What the task asks => Below are records. Copy every line with "decodeInstr" in it.

Collected data

/-- The base table with `x = 3` (R100), by `y` and `z`; `b1`, `b2` are the bytes after the opcode (R96). -/
def decodeX3 (b1 b2 : Byte) : Oct → Oct → Instr
  | .o0, .o0 => .ret_NZ  -- 0xC0
  | .o0, .o1 => .pop_BC  -- 0xC1
  | .o0, .o2 => .jp_NZ_a16 (joinBytes b2 b1)  -- 0xC2
  | .o0, .o3 => .jp_a16 (joinBytes b2 b1)  -- 0xC3
  | .o0, .o4 => .call_NZ_a16 (joinBytes b2 b1)  -- 0xC4
  | .o0, .o5 => .push_BC  -- 0xC5
  | .o0, .o6 => .add_A_d8 b1  -- 0xC6
  | .o0, .o7 => .rst_00  -- 0xC7
  | .o1, .o0 => .ret_Z  -- 0xC8
  | .o1, .o1 => .ret  -- 0xC9
  | .o1, .o2 => .jp_Z_a16 (joinBytes b2 b1)  -- 0xCA
  | .o1, .o3 => .prefix_CB b1  -- 0xCB
  | .o1, .o4 => .call_Z_a16 (joinBytes b2 b1)  -- 0xCC
  | .o1, .o5 => .call_a16 (joinBytes b2 b1)  -- 0xCD
  | .o1, .o6 => .adc_A_d8 b1  -- 0xCE
  | .o1, .o7 => .rst_08  -- 0xCF
  | .o2, .o0 => .ret_NC  -- 0xD0
  | .o2, .o1 => .pop_DE  -- 0xD1
  | .o2, .o2 => .jp_NC_a16 (joinBytes b2 b1)  -- 0xD2
  | .o2, .o3 => .unmapped 0xD3#8  -- 0xD3
  | .o2, .o4 => .call_NC_a16 (joinBytes b2 b1)  -- 0xD4
  | .o2, .o5 => .push_DE  -- 0xD5
  | .o2, .o6 => .sub_d8 b1  -- 0xD6
  | .o2, .o7 => .rst_10  -- 0xD7
  | .o3, .o0 => .ret_C  -- 0xD8
  | .o3, .o1 => .reti  -- 0xD9
  | .o3, .o2 => .jp_C_a16 (joinBytes b2 b1)  -- 0xDA
  | .o3, .o3 => .unmapped 0xDB#8  -- 0xDB
  | .o3, .o4 => .call_C_a16 (joinBytes b2 b1)  -- 0xDC
  | .o3, .o5 => .unmapped 0xDD#8  -- 0xDD
  | .o3, .o6 => .sbc_A_d8 b1  -- 0xDE
  | .o3, .o7 => .rst_18  -- 0xDF
  | .o4, .o0 => .ldh_ma8_A b1  -- 0xE0
  | .o4, .o1 => .pop_HL  -- 0xE1
  | .o4, .o2 => .ld_mC_A  -- 0xE2
  | .o4, .o3 => .unmapped 0xE3#8  -- 0xE3
  | .o4, .o4 => .unmapped 0xE4#8  -- 0xE4
  | .o4, .o5 => .push_HL  -- 0xE5
  | .o4, .o6 => .and_d8 b1  -- 0xE6
  | .o4, .o7 => .rst_20  -- 0xE7
  | .o5, .o0 => .add_SP_e8 b1  -- 0xE8
  | .o5, .o1 => .jp_HL  -- 0xE9
  | .o5, .o2 => .ld_ma16_A (joinBytes b2 b1)  -- 0xEA
  | .o5, .o3 => .unmapped 0xEB#8  -- 0xEB
  | .o5, .o4 => .unmapped 0xEC#8  -- 0xEC
  | .o5, .o5 => .unmapped 0xED#8  -- 0xED
  | .o5, .o6 => .xor_d8 b1  -- 0xEE
  | .o5, .o7 => .rst_28  -- 0xEF
  | .o6, .o0 => .ldh_A_ma8 b1  -- 0xF0
  | .o6, .o1 => .pop_AF  -- 0xF1
  | .o6, .o2 => .ld_A_mC  -- 0xF2
  | .o6, .o3 => .di  -- 0xF3
  | .o6, .o4 => .unmapped 0xF4#8  -- 0xF4
  | .o6, .o5 => .push_AF  -- 0xF5
  | .o6, .o6 => .or_d8 b1  -- 0xF6
  | .o6, .o7 => .rst_30  -- 0xF7
  | .o7, .o0 => .ld_HL_SPe8 b1  -- 0xF8
  | .o7, .o1 => .ld_SP_HL  -- 0xF9
  | .o7, .o2 => .ld_A_ma16 (joinBytes b2 b1)  -- 0xFA
  | .o7, .o3 => .ei  -- 0xFB
  | .o7, .o4 => .unmapped 0xFC#8  -- 0xFC
  | .o7, .o5 => .unmapped 0xFD#8  -- 0xFD
  | .o7, .o6 => .cp_d8 b1  -- 0xFE
  | .o7, .o7 => .rst_38  -- 0xFF

/-- The base table (R97 to R100). The arm of `0xCB` (R101) answers the prefix constructor;
`decodeInstr` gives the CB table its bytes first. -/
def decodeBase (op b1 b2 : Byte) : Instr :=
  let y := Oct.ofBits (fieldY op)
  let z := Oct.ofBits (fieldZ op)
  if fieldX op = 0#2 then decodeX0 b1 b2 y z
  else if fieldX op = 1#2 then Forms.ld (Operand8.ofOct y) (Operand8.ofOct z)
  else if fieldX op = 2#2 then Forms.alu (AluOp.ofOct y) (Operand8.ofOct z)
  else decodeX3 b1 b2 y z

/-- The CB table (R102), by the second byte. -/
def decodeCb (cb : Byte) : Instr :=
  let y := Oct.ofBits (fieldY cb)
  let r := Operand8.ofOct (Oct.ofBits (fieldZ cb))
  if fieldX cb = 0#2 then Forms.shift (ShiftOp.ofOct y) r
  else if fieldX cb = 1#2 then Forms.bit y r
  else if fieldX cb = 2#2 then Forms.res y r
  else Forms.set y r

/-- The instruction whose first byte is `op` and whose next two bytes are `b1` and `b2` (R101, R103,
R105): a function of the bytes and the profile alone. An unmapped opcode answers `unmapped`,
`unmapped_STOP` or `prefix_CB`, the constructors of the decode failure. -/
def decodeInstr (p : Profile) (op b1 b2 : Byte) : Instr :=
  if op = 0xCB#8 then
    match p with
    | .sm83Complete => decodeCb b1
    | .sourceNamed => .prefix_CB b1
  else if p = .sourceNamed ∧ tierGOpcodes.contains op = true then .unmapped op
  else decodeBase op b1 b2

Written response =>
`decodeInstr` gives the CB table its bytes first. -/
def decodeInstr (p : Profile) (op b1 b2 : Byte) : Instr :=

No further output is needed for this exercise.